How Should You Structure HNOA Coverage and Manage the Exposure?

The limits on your hired and non-owned auto coverage should match your commercial auto liability limits, which for most tree service companies should be at least $1 million combined single limit. If you carry a commercial umbrella or excess liability policy, confirm that it extends over HNOA coverage just as it does over your scheduled commercial auto vehicles. An umbrella that excludes hired and non-owned auto creates an asymmetric gap in your liability tower that could prove catastrophic in a serious accident involving an employee's personal vehicle.

Controls for Non-Owned Vehicle Use

Implementing proper controls around non-owned vehicle use strengthens both your insurance program and your risk management posture. Require all employees who may drive personal vehicles for work purposes to provide proof of personal auto insurance with limits of at least $100,000 per person, $300,000 per accident, and $100,000 property damage. Run annual motor vehicle record checks on every employee, not just those assigned to company vehicles. Establish a written policy defining when personal vehicle use for work is authorized and by whom. These steps demonstrate to your insurer that you actively manage the non-owned auto exposure rather than ignoring it.

Tracking Hired Vehicles

For hired vehicles, maintain a log of every rental, lease, or borrowed vehicle your company uses throughout the year. Report this information to your insurer at each renewal so your hired auto coverage is priced accurately and your carrier is aware of the exposure. If you regularly rent cranes, specialized haulers, or heavy equipment that requires CDL operators, discuss these exposures specifically with your agent to ensure your HNOA coverage applies without restriction.

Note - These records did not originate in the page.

/-- x1 of a data arrival's handler. -/
def arrivalWord (m : Message) : Word := BitVec.ofNat 64 (2 + m.tag * 2 ^ 16 + m.core * 2 ^ 32)

/-- The sender's command once its message is accepted: PROG 1, and out of the replay queue (24 R328). -/
def sendAccepted (s : State) (m : Message) : State :=
  let s := s.modEng m.core .st (fun g => { g with replays := g.replays.filter (fun r => r.msg.cmd != m.cmd) })
  match findFlight s m.core .st m.cmd with
  | some k =>
    let k := { k with prog := 1, accessed := true }
    journalCmd (setFlight s m.core .st k) m.core .st k
  | none => s

/-- The sender's command faults (25 R339). -/
def sendFaulted (s : State) (m : Message) (f : FaultInfo) : State :=
  let s := s.modEng m.core .st (fun g => { g with replays := g.replays.filter (fun r => r.msg.cmd != m.cmd) })
  match findFlight s m.core .st m.cmd with
  | some k => cmdTrap s m.core .st k f
  | none => s

/-- An accepted message whose payload is written: its expert counts, its handler waits for a context, and its sender knows (15 R277). -/
def sendDone (s : State) (m : Message) (c id : Nat) : State :=
  let s := if m.mark then s.modArch c (fun a => { a with locks := a.locks.erase m.core }) else s
  let s := countLoad s (dieOf c) m.tag
  let s := if m.handler = 0xFFFF then s
    else pushArrival s c id ⟨id, m.handler, arrivalWord m, BitVec.ofNat 64 m.dst, BitVec.ofNat 64 m.bytes.length, 0xFFFF, s.now⟩
  sendAccepted s m

/-- SEND_ARRIVAL: the i-th message on its way reaches its slice: accepted, told to come later, or refused; an accepted one is written there, word by word (16 R281). Messages between two cores keep their order (25 R343, R344). -/
def execSendArrival (i : Nat) (s : State) : Result :=
  match s.messages[i]? with
  | none => .next s
  | some m =>
    let c := m.dst / Config.sliceBytes
    let off := m.dst % Config.sliceBytes
    let gone := { (leaveSlice s c (.message m.core m.cmd)) with messages := s.messages.eraseIdx i }
    if (s.messages.take i).any (fun x => x.core == m.core && x.dst / Config.sliceBytes == c) then .next s
    else match reachFault s (dieOf m.core) (.slice c off) m.dst with
    | some f => .next (sendFaulted gone m f)
    | none =>
      if pathIn s (dieOf m.core) (dieOf c) 2 then .next s
      else if !sliceUp s c then .next (arriveAt s c (.message m.core m.cmd))
      else if !mayReach s c (.message m.core m.cmd) then .next s
      else match hallRefuse s m.tctx c off m.bytes.length, areaOwner s m.tctx c off m.bytes.length with
        | none, some id =>
          if m.done = 0 && retryLater s m c id then
            .next { (gone.modArch c (fun a => { a with locks := insertNat a.locks m.core })) with retries := s.retries ++ [m] }
          else
            let n := stepLen (m.dst + m.done) (m.bytes.length - m.done) 1
            let t := (if m.done + n < m.bytes.length then { s with messages := s.messages.set i { m with done := m.done + n } } else gone).spadWrite c (off + m.done) (slice m.bytes m.done n)
            .next (if m.done + n < m.bytes.length then t else sendDone t m c id)
        | some d, _ => .next (sendFaulted gone m (faultOf 0x08 d m.dst))
        | none, none => .next (sendFaulted gone m (faultOf 0x08 2 m.dst))

/-- DATA_ARRIVAL_DISPATCH: the oldest arrival takes the lowest dormant context, unless a boundary trap at least as old is ready (04 R69). -/
def execDataArrivalDispatch (c : Nat) (s : State) : Result :=
  match (s.seqs c).arrivals, dormantHandler s c, s.run c with
  | a :: rest, some k, some r =>
    let older := match boundaryReady s c with | some (_, t) => decide (t.at_ ≤ a.at_) | none => false
    if !coreLive s c || !r.ready || older then .next s
    else
      .next (startHandler (s.modSeqs c (fun q => { q with arrivals := rest })) c k (BitVec.ofNat 64 a.handler) a.x1 a.dst a.bytes a.x4 none none)
  | _, _, _ => .next s

/-- Entries of ST's replay queue, and the first and the last backoff (25 R344). -/
def firstBackoff : Nat := 256
def lastBackoff : Nat := 16384

/-- The replay queue after a retry-later reply: a new message joins at its end, and one refused again goes back to its head, behind those to the same core that were sent before it (25 R344, log 91). -/
def retryEntry (t : Nat) (m : Message) (l : List Replay) : List Replay :=
  match l.find? (fun r => r.msg.cmd == m.cmd) with
  | some r =>
    let b := if r.backoff = 0 then firstBackoff else min lastBackoff (2 * r.backoff)
    let rest := l.filter (fun x => x.msg.cmd != m.cmd)
    let before (x : Replay) : Bool := x.msg.dst / Config.sliceBytes == m.dst / Config.sliceBytes && decide (x.msg.cmd < m.cmd)
    rest.takeWhile before ++ { r with due := t + b, backoff := b, out := false } :: rest.dropWhile before
  | none => l ++ [⟨{ m with mark := true }, t + firstBackoff, firstBackoff, false⟩]

/-- RETRY_LATER_RECEIVE: the i-th reply reaches its ST, behind those that the same core sent it before; the command counts as waiting before its first access (25 R344). -/
def execRetryLaterReceive (i : Nat) (s : State) : Result :=
  match s.retries[i]? with
  | none => .next s
  | some m =>
    if (s.retries.take i).any (fun x => x.core == m.core && x.dst / Config.sliceBytes == m.dst / Config.sliceBytes) then .next s
    else
    let s := { s with retries := s.retries.eraseIdx i }
    match findFlight s m.core .st m.cmd with
    | none => .next s
    | some k =>
      let s := setFlight s m.core .st { k with accessed := false }
      .next (s.modEng m.core .st (fun g => { g with replays := retryEntry (s.coreTime m.core) m g.replays }))

/-- REPLAY_BACKOFF_EXPIRY: the head of ST's replay queue is sent again with the replay mark, and behind it the messages to the same core (25 R344). -/
def execReplayBackoffExpiry (c : Nat) (s : State) : Result :=
  match (s.eng c .st).replays with
  | [] => .next s
  | h :: _ =>
    if h.out || !coreLive s c || (s.eng c .st).halted || decide (s.coreTime c < h.due) then .next s
    else
      let same (r : Replay) : Bool := !r.out && r.msg.dst / Config.sliceBytes == h.msg.dst / Config.sliceBytes
      let sent := ((s.eng c .st).replays.filter same).map (fun r => { r.msg with mark := true })
      let s := s.modEng c .st (fun g => { g with
        replays := g.replays.map (fun r => if same r then { r with out := true } else r)
        flight := g.flight.map (fun k => if sent.any (fun m => m.cmd == k.num) then { k with accessed := true } else k) })
      .next { s with messages := s.messages ++ sent }

/-! Packets of other modules (17 R297). -/

/-- An answer leaves by the port that the packet came by. -/
def answerParcel (s : State) (p : Parcel) (f : Option FaultInfo) : State :=
  s.modHub (fun h => { h with outbound := h.outbound ++ [{ p with packet := .ack f }] })

/-- A pool's descriptor (06 R110): its pages, their size and number, and its counts. -/
structure Pool where
  base : Nat
  size : Nat
  count : Nat
  rc : Nat
deriving DecidableEq, Repr

/-- The descriptor in 32 bytes. -/
def poolOf (b : List Byte) : Pool := ⟨fieldAt b 0 8, fieldAt b 8 4, fieldAt b 12 4, fieldAt b 16 8⟩

/-- The import context of a module (17 R297). -/
def importOf (s : State) (m : Nat) : Nat := sget 0 s.hub.imports m

/-- The page copy that a packet belongs to. -/
def ImportPage.of (y : ImportPage) (p : Parcel) : Bool := y.module_ == p.module_ && y.core == p.core && y.e == p.e && y.cmd == p.cmd

/-- The packet is done: its answer leaves, and after a fault, or the last of its copy, what was found of the page is dropped. -/
def endInbound (s : State) (i : Nat) (p : Parcel) (last : Bool) (f : Option FaultInfo) : State :=
  answerParcel (s.modHub (fun h => { h with
    inbound := h.inbound.eraseIdx i
    importing := if last || f.isSome then h.importing.filter (fun y => !y.of p) else h.importing })) p f

/-- The i-th packet as it stands now. -/
def setInbound (s : State) (i : Nat) (x : Inbound) : State := s.modHub (fun h => { h with inbound := h.inbound.set i x })

/-- The next word of the pool's descriptor (16 R281). -/
def importPool (s : State) (i : Nat) (x : Inbound) (pool : Nat) : State :=
  match readNow s hubEnd (importOf s x.parcel.module_) (pool + x.got.length) 8 with
  | (s, .error f) => endInbound s i x.parcel false (some f)
  | (s, .ok b) => setInbound s i { x with got := x.got ++ b }

/-- The next step of a copy from another module (15 R276, 17 R297, 28 R375): its descriptor and the checks, the place of each 64 KiB page of page D, all of them before the first write, and then its bytes, word by word. -/
def importCopy (s : State) (i : Nat) (x : Inbound) (pool page size off : Nat) (bytes : List Byte) : State :=
  let tctx := importOf s x.parcel.module_
  match s.hub.importing.find? (fun y => y.of x.parcel) with
  | none =>
    let d := poolOf x.got
    if x.got.length < 32 then importPool s i x pool
    else if d.count ≤ page ∨ d.size ≠ size then endInbound s i x.parcel true (some (faultOf 0x04 3 0))
    else s.modHub (fun h => { h with importing := h.importing ++ [⟨x.parcel.module_, x.parcel.core, x.parcel.e, x.parcel.cmd, tctx, d.base + page * size, size, []⟩] })
  | some y =>
    let va := y.base + off + x.done
    let n := min (stepLen va (bytes.length - x.done) 1) (pagePiece va 8)
    if y.locs.length < pageCount y.base y.size then
      (match locateNow s hubEnd y.tctx (pageStart y.base y.locs.length) true with
      | (s, .error f) => endInbound s i x.parcel true (some f)
      | (s, .ok l) => s.modHub (fun h => { h with importing := h.importing.map (fun z => if z.of x.parcel then { z with locs := z.locs ++ [l] } else z) }))
    else match reached s hubEnd va (placeIn y.locs y.base va) with
      | (s, .error f) => endInbound s i x.parcel true (some f)
      | (s, .ok l) => match homeRefuse s y.tctx l n va with
        | some f => endInbound s i x.parcel true (some f)
        | none =>
          let s := s.locWrite l (slice bytes x.done n)
          if x.done + n < bytes.length then setInbound s i { x with done := x.done + n }
          else endInbound s i x.parcel (decide (size ≤ off + bytes.length)) none

/-- The next step of a count update, or of a check, that another module sends: the descriptor, and 1 is added to the page's count at its home. -/
def importInc (s : State) (i : Nat) (x : Inbound) (pool page : Nat) (inc : Bool) : State :=
  let tctx := importOf s x.parcel.module_
  let d := poolOf x.got
  let va := d.rc + 4 * page
  if x.got.length < 32 then importPool s i x pool
  else if d.count ≤ page then endInbound s i x.parcel false (some (faultOf 0x04 3 0))
  else if !inc then endInbound s i x.parcel false none
  else if va % 4 ≠ 0 then endInbound s i x.parcel false (some (faultOf 0x06 2 va))
  else match locateNow s hubEnd tctx va true with
    | (s, .error f) => endInbound s i x.parcel false (some f)
    | (s, .ok l) => match homeRefuse s tctx l 4 va with
      | some f => endInbound s i x.parcel false (some f)
      | none =>
        if s.locPoison l 4 then endInbound s i x.parcel false (some (faultOf 0x08 8 va))
        else endInbound (addWords (corrected s l 4) l false (natBytes 4 1)) i x.parcel false none

/-- The unit of a KVCP that updates the count of its destination (15 R276). -/
def incUnit (k : Cmd) : Option Nat :=
  match k.op with
  | .kvcp _ _ true cpy => some (2 + (if cpy then (descSize k 0 + copyUnit - 1) / copyUnit else 0))
  | _ => none

/-- An answer to what a command has sent: it waits for one less; a fault of the far module is the command's; and a count update that is acknowledged is performed (24 R328). -/
def takeAck (s : State) (p : Parcel) (f : Option FaultInfo) : State :=
  match findFlight s p.core p.e p.cmd with
  | none => s
  | some k =>
    if !k.acks.contains p.port || k.faulted.isSome then s
    else
      let k := { k with acks := k.acks.erase p.port }
      match f with
      | some f => cmdTrap s p.core p.e k f
      | none =>
        let done := match incUnit k with | some u => k.acks.isEmpty && decide (u < k.pos / 2) | none => false
        if done then
          let k := { k with prog := k.prog ||| 1 }
          journalCmd (setFlight s p.core p.e k) p.core p.e k
        else setFlight s p.core p.e k

/-- A packet of another module arrives over a port that is up (17 R297): an answer is taken, and anything else is worked on from now; the first of a copy begins it anew. -/
def takeParcel (s : State) (p : Parcel) : State :=
  if (s.link (.port p.port)).state ≠ 1 then s
  else match p.packet with
    | .ack f => takeAck s p f
    | .copy _ _ _ off _ => s.modHub (fun h => { h with
        inbound := h.inbound ++ [⟨p, [], 0⟩]
        importing := if off = 0 then h.importing.filter (fun y => !y.of p) else h.importing })
    | _ => s.modHub (fun h => { h with inbound := h.inbound ++ [⟨p, [], 0⟩] })

/-- The hub goes on with the i-th packet that has arrived; the packets of one engine are taken in their order. -/
def inboundNext (s : State) (i : Nat) : State :=
  match s.hub.inbound[i]? with
  | none => s
  | some x =>
    if (s.hub.inbound.take i).any (fun y => y.parcel.module_ == x.parcel.module_ && y.parcel.core == x.parcel.core && y.parcel.e == x.parcel.e) then s
    else match x.parcel.packet with
      | .copy pool page size off bytes => importCopy s i x pool page size off bytes
      | .inc pool page => importInc s i x pool page true
      | .check pool page => importInc s i x pool page false
      | .ack _ => s

/-! Hooks (09 R144, 23 R314). -/

/-- HKST takes a value; a change sets every event flag of the core (12 R204). -/
def putHkst (s : State) (c : Nat) (v : Word) : State :=
  if (s.arch c).csrs.hkst = v then s else setFlags (s.modCsrs c (fun r => { r with hkst := v })) c none

/-- HKSTART_WRITE: a hook is asked for, with HKZ as it is now; ignored while one waits or runs (09 R144). -/
def execHkstartWrite (c k : Nat) (s : State) : Result :=
  .next (csrwStep (fun n _ => n == 0x031) (fun _ v s =>
    if hookActive s c then s else putHkst (s.modCsrs c (fun r => { r with hkreq := some (v, r.hkz) })) c 0) c k s)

Subcontractor vehicle use creates another layer of complexity. When your tree service hires subcontract climbers or ground crews who bring their own vehicles to your job sites, you need to verify that they carry adequate auto liability limits on their own policies. However, even with certificates of insurance from subcontractors, your company can still face vicarious liability claims. Hired and non-owned auto coverage provides a backstop when the contractual risk transfer from subcontractor agreements proves insufficient.

The bottom line for tree service companies is straightforward. If any employee ever drives a personal vehicle for any work-related purpose, or if your company ever rents, leases, or borrows a vehicle, you need hired and non-owned auto coverage. The premium is minimal, the protection is essential, and the alternative, facing a six or seven-figure liability claim with no insurance response, is a business-ending risk that no tree service should accept. Ask your insurance agent to confirm that HNOA coverage is included in your current program, and if it is not, add it immediately.